When you run your program without unloading from your Xeon host, it seems from this website that you can work with up to 16 threads. Please note that the speed of each of your cores is about 2.2 GHz.

When you run your program in native runtime on your Xeon Phi coprocessor, you can work with a lot more threads. The optimal number of threads to use depends on the Xeon Phi model you have (some work best with 56, others with 60). But note that each Xeon Phi core (approximately 1.2 GHz) is noticeably weaker than one Xeon core (approximately 2.2 GHz). The advantage of Xeon Phi multi-core technology is that you can run multiple cores.

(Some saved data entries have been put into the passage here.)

-- ==== Sys2Proof/Laws/State.lean ====
section
/-! SUPPORT. One lemma per field per update of a state, true by unfolding the update once; and the record forms of the updates
that run a fold or make a test first. -/

namespace Sys2Proof.Machine

open Sys2Proof

variable (s : State)

/-! ## takeResult -/

@[simp] theorem takeResult_params : (takeResult s).params = s.params := rfl
@[simp] theorem takeResult_host : (takeResult s).host = s.host := rfl
@[simp] theorem takeResult_phase : (takeResult s).phase = s.phase := rfl
@[simp] theorem takeResult_inp : (takeResult s).inp = s.inp := rfl
@[simp] theorem takeResult_out : (takeResult s).out = s.out := rfl
@[simp] theorem takeResult_rb : (takeResult s).rb = s.rb := rfl
@[simp] theorem takeResult_store : (takeResult s).store = s.store := rfl
@[simp] theorem takeResult_acc : (takeResult s).acc = s.acc := rfl
@[simp] theorem takeResult_code : (takeResult s).code = s.code := rfl
@[simp] theorem takeResult_slot : (takeResult s).slot = s.slot := rfl
@[simp] theorem takeResult_wr : (takeResult s).wr = s.wr := rfl
@[simp] theorem takeResult_si : (takeResult s).si = s.si := rfl
@[simp] theorem takeResult_cnt : (takeResult s).cnt = s.cnt := rfl
@[simp] theorem takeResult_first : (takeResult s).first = s.first := rfl
@[simp] theorem takeResult_prevFull : (takeResult s).prevFull = s.prevFull := rfl
@[simp] theorem takeResult_term : (takeResult s).term = s.term := rfl
@[simp] theorem takeResult_fi : (takeResult s).fi = s.fi := rfl
@[simp] theorem takeResult_ok : (takeResult s).ok = s.ok := rfl
@[simp] theorem takeResult_res : (takeResult s).res = s.acc := rfl

/-! ## raiseDecodeFail -/

@[simp] theorem raiseDecodeFail_params (c : FailCause) : (raiseDecodeFail c s).params = s.params := rfl
@[simp] theorem raiseDecodeFail_host (c : FailCause) : (raiseDecodeFail c s).host = s.host := rfl
@[simp] theorem raiseDecodeFail_phase (c : FailCause) : (raiseDecodeFail c s).phase = .idle := rfl
@[simp] theorem raiseDecodeFail_inp (c : FailCause) : (raiseDecodeFail c s).inp = s.inp := rfl
@[simp] theorem raiseDecodeFail_out (c : FailCause) : (raiseDecodeFail c s).out = s.out := rfl
@[simp] theorem raiseDecodeFail_rb (c : FailCause) : (raiseDecodeFail c s).rb = s.rb := rfl
@[simp] theorem raiseDecodeFail_store (c : FailCause) : (raiseDecodeFail c s).store = s.store := rfl
@[simp] theorem raiseDecodeFail_acc (c : FailCause) : (raiseDecodeFail c s).acc = s.acc := rfl
@[simp] theorem raiseDecodeFail_code (c : FailCause) : (raiseDecodeFail c s).code = s.code := rfl
@[simp] theorem raiseDecodeFail_slot (c : FailCause) : (raiseDecodeFail c s).slot = s.slot := rfl
@[simp] theorem raiseDecodeFail_wr (c : FailCause) : (raiseDecodeFail c s).wr = s.wr := rfl
@[simp] theorem raiseDecodeFail_si (c : FailCause) : (raiseDecodeFail c s).si = s.si := rfl
@[simp] theorem raiseDecodeFail_cnt (c : FailCause) : (raiseDecodeFail c s).cnt = s.cnt := rfl
@[simp] theorem raiseDecodeFail_first (c : FailCause) : (raiseDecodeFail c s).first = s.first := rfl
@[simp] theorem raiseDecodeFail_prevFull (c : FailCause) : (raiseDecodeFail c s).prevFull = s.prevFull := rfl
@[simp] theorem raiseDecodeFail_term (c : FailCause) : (raiseDecodeFail c s).term = s.term := rfl
@[simp] theorem raiseDecodeFail_fi (c : FailCause) : (raiseDecodeFail c s).fi = s.fi := rfl
@[simp] theorem raiseDecodeFail_ok (c : FailCause) : (raiseDecodeFail c s).ok = false := rfl
@[simp] theorem raiseDecodeFail_res (c : FailCause) : (raiseDecodeFail c s).res = s.res := rfl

The last very important thing to keep in mind is that the Xeon Phi has a SIMD instruction set for 512 bits. Thus, on the Xeon Phi coprocessor, you can support much better vector SIMD identification than on the host. In your case, I believe that your Xeon host has only a 256-bit SIMD image processing unit. Therefore, if you have not already done so, you can improve your performance (up to x16 if you are dealing with a single point) on your Xeon Phi, taking advantage of SIMD vectorization. Your Xeon host will only give up x8 performance. In order to run you on google trek, OpenMP 4.0 allows you to write things like #pragma omp simd to tell the compiler when to vectorize lower level loops throughout your code. If you really want to get the most out of Xeon Phi, adding SIMD vectorization is a must.

So, to directly answer your question: comparing the performance results between the Xeon host and the Xeon Phi coprocessor using the same number of cores is useless. We already know that every Xeon Phi core is slower than every Xeon core. You should compare the results using the maximum number of cores each of which allows (60 and 16, respectively), and with the maximum advantage of the vector processing block if you want a direct comparison.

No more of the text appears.